## EXERCISE MATERIAL

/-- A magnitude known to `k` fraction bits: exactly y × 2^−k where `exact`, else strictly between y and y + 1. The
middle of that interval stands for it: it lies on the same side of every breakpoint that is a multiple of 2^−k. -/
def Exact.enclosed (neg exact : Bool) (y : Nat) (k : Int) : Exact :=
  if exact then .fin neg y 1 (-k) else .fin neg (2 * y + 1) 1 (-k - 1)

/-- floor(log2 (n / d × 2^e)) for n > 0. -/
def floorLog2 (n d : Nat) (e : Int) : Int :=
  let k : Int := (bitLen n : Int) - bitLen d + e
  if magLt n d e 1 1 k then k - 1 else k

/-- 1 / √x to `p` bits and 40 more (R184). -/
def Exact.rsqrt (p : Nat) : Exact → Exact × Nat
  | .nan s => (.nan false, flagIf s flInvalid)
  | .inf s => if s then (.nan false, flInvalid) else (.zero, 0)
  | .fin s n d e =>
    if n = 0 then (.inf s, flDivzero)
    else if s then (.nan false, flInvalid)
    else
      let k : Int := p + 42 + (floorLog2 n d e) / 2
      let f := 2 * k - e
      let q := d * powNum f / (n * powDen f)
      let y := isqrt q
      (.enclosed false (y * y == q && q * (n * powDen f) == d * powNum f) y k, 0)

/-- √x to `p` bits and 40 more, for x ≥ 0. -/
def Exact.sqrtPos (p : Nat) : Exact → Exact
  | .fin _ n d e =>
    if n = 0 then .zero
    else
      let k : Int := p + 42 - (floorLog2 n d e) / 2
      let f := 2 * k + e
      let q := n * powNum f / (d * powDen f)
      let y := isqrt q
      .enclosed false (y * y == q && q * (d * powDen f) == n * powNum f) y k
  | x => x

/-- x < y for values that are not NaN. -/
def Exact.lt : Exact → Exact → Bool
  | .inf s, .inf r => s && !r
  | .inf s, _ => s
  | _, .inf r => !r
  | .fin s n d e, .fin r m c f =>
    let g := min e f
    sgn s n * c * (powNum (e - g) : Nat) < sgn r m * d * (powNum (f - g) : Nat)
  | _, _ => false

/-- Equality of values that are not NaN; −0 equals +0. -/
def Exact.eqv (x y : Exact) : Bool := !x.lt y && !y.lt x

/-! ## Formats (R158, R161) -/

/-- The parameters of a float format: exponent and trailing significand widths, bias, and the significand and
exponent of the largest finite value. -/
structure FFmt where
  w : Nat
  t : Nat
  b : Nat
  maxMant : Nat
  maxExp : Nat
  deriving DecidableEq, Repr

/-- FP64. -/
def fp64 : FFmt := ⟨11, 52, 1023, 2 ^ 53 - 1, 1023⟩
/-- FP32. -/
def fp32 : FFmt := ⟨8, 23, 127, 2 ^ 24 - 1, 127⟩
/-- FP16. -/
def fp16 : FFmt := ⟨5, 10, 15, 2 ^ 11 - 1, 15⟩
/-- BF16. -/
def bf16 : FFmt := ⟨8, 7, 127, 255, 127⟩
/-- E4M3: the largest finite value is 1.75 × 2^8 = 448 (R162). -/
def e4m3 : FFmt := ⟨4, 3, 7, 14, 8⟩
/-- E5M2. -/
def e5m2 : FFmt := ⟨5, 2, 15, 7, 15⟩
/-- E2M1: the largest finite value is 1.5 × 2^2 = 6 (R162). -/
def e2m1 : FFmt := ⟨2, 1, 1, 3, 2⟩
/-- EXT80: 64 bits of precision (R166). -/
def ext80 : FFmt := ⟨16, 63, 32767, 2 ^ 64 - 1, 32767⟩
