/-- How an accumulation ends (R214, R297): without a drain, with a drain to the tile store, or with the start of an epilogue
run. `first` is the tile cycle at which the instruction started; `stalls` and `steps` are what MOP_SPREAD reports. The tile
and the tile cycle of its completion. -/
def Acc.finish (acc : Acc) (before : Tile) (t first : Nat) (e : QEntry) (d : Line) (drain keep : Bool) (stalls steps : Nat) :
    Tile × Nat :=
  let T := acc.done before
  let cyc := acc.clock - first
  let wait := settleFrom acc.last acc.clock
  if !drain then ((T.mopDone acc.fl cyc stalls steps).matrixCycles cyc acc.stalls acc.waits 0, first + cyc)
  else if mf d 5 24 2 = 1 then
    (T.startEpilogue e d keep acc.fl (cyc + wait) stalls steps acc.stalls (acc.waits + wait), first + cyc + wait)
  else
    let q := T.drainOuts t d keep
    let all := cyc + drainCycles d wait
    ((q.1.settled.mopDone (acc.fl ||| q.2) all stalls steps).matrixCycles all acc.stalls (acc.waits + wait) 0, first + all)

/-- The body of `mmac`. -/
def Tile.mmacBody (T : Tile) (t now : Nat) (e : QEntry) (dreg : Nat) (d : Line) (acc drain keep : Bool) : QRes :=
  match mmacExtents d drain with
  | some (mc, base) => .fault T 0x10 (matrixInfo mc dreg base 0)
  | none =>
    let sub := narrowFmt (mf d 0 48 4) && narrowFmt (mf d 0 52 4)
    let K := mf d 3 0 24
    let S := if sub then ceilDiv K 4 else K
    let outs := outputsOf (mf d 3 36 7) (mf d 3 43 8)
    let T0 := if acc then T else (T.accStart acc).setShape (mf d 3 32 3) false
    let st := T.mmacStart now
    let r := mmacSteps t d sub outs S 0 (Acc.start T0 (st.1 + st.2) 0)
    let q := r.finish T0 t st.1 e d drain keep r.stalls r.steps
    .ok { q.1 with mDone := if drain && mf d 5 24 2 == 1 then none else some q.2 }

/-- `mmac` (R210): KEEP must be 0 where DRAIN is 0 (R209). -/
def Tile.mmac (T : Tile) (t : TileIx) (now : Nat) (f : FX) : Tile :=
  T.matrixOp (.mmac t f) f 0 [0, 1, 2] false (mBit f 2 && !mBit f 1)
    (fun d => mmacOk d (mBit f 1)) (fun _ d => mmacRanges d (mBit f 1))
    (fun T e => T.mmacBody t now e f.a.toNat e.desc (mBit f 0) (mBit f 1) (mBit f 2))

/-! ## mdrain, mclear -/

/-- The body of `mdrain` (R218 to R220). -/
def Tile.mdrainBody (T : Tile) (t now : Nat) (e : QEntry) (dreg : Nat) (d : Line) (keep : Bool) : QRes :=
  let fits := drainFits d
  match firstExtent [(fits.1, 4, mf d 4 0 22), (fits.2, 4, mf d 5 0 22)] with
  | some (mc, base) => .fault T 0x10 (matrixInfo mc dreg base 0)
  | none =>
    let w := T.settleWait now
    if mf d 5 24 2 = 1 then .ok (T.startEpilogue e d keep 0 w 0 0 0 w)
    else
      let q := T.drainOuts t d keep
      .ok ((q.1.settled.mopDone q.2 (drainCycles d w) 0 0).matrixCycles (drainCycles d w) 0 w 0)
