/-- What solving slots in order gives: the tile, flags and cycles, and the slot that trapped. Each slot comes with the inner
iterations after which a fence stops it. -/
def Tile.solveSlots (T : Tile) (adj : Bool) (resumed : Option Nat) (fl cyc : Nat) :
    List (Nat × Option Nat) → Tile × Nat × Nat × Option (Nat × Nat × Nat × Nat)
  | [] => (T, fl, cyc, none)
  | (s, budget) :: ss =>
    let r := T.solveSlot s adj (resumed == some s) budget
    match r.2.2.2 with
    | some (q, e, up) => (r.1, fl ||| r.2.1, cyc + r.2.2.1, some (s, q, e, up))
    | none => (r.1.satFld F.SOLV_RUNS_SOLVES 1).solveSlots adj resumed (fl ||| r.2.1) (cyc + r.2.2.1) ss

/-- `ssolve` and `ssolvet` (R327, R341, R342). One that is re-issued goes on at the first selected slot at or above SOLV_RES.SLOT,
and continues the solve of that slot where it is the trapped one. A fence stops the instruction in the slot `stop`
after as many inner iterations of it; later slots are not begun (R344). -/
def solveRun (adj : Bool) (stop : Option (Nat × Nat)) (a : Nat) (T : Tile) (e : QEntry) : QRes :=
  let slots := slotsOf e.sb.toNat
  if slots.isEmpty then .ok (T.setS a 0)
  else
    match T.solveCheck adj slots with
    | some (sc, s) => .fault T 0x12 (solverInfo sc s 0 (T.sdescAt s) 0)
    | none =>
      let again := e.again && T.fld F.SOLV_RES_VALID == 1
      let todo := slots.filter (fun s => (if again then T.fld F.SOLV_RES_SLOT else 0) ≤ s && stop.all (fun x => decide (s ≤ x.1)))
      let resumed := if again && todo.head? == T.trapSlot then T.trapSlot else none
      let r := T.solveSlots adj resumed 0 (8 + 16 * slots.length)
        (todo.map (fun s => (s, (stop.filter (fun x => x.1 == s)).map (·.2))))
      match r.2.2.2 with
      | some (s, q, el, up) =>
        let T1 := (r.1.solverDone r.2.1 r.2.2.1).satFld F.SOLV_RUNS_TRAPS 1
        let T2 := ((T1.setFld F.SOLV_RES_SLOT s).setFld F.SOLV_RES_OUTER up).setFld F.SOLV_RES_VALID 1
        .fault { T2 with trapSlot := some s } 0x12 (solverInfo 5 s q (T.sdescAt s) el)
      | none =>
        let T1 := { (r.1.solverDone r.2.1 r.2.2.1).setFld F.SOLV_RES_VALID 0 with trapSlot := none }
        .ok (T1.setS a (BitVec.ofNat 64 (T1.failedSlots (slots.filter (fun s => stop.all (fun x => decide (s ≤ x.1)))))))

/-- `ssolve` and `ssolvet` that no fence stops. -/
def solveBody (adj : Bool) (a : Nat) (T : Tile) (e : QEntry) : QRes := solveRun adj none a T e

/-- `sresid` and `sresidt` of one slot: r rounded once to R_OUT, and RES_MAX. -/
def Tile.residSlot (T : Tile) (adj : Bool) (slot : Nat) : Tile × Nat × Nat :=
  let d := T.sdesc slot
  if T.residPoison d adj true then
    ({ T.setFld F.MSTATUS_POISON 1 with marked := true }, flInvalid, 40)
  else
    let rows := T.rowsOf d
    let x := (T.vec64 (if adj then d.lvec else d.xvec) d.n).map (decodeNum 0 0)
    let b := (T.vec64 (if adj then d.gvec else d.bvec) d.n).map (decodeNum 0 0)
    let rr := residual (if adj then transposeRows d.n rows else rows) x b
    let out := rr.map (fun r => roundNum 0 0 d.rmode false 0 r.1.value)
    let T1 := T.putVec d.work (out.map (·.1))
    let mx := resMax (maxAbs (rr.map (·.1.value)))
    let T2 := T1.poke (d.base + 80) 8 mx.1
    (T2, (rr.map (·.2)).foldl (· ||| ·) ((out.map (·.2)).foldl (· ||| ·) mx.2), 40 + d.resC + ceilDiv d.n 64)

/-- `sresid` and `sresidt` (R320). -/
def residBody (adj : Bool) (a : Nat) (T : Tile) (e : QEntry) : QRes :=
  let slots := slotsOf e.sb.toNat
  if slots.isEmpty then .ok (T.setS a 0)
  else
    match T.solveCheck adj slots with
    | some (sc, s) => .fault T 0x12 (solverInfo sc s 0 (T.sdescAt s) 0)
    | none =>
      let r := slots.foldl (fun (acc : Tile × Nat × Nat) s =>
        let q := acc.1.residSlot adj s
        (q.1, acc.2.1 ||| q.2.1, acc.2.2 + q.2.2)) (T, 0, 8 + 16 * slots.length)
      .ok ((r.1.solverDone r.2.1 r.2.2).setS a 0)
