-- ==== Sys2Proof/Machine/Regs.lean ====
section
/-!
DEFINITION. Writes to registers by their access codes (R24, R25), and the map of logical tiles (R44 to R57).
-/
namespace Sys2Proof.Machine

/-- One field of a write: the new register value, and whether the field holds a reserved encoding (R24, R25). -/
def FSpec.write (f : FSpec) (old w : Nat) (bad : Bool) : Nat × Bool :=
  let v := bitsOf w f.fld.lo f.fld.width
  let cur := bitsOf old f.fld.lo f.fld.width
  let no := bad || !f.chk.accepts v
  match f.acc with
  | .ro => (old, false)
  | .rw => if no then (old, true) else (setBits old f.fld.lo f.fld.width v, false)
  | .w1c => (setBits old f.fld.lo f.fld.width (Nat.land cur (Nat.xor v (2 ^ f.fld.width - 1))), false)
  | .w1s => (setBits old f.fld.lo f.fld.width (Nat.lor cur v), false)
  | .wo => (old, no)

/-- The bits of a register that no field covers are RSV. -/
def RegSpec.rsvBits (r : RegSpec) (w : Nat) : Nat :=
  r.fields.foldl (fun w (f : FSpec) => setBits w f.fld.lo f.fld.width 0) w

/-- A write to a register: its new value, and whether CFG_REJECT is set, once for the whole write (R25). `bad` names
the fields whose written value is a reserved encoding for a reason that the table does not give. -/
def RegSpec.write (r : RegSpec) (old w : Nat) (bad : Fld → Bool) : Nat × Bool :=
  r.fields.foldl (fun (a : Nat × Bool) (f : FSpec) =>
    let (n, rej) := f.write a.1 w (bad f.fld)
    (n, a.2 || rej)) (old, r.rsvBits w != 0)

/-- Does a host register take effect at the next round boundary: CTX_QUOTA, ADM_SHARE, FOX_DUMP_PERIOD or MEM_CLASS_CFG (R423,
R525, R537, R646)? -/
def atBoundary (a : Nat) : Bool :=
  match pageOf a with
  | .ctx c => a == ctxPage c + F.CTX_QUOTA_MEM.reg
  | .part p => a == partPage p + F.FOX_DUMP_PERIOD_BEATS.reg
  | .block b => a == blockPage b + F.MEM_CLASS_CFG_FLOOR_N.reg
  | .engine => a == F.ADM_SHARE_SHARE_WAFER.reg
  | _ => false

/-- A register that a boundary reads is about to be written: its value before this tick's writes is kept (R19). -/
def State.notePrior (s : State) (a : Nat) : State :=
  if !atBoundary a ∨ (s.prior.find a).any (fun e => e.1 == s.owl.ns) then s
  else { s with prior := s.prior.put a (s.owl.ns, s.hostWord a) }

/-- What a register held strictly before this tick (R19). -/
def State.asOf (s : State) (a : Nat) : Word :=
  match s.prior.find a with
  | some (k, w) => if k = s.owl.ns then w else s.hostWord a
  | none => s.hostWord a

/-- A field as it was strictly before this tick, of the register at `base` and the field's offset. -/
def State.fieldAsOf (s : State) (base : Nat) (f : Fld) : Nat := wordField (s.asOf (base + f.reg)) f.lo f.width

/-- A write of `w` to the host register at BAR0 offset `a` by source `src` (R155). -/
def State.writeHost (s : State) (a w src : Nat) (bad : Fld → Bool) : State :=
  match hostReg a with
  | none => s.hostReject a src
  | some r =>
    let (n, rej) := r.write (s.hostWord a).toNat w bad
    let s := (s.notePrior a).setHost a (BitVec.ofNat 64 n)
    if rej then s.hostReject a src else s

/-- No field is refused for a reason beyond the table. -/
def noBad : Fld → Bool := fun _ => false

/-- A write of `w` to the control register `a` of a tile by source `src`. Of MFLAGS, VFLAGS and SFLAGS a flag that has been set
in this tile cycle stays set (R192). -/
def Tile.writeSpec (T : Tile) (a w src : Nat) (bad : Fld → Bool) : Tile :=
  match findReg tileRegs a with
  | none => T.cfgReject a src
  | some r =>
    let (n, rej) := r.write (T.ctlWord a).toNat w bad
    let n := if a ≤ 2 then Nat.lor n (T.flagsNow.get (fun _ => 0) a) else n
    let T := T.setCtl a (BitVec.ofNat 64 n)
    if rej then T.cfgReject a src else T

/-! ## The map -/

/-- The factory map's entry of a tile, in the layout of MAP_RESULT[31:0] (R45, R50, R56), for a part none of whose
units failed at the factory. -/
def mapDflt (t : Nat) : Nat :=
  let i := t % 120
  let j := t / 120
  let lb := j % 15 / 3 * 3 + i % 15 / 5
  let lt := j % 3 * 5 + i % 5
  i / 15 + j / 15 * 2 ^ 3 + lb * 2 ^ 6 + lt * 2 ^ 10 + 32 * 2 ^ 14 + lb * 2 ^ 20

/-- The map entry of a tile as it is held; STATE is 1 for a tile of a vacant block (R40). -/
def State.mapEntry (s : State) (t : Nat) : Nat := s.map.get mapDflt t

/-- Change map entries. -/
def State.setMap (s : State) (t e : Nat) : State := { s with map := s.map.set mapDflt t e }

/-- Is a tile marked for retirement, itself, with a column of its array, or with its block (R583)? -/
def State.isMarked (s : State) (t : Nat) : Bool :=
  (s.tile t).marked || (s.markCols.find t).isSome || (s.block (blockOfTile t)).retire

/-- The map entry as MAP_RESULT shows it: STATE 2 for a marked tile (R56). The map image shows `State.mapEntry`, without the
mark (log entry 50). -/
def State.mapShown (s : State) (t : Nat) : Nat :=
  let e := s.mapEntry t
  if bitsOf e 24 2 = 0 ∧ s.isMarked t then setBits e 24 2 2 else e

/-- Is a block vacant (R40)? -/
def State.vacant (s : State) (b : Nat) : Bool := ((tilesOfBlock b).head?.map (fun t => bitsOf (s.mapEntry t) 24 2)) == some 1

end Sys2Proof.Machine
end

## WORK INSTRUCTIONS
Sift through the material above and copy each line that holds "satFld".

## REPLY
    | none => (r.1.satFld F.SOLV_RUNS_SOLVES 1).solveSlots adj resumed (fl ||| r.2.1) (cyc + r.2.2.1) ss
        let T1 := (r.1.solverDone r.2.1 r.2.2.1).satFld F.SOLV_RUNS_TRAPS 1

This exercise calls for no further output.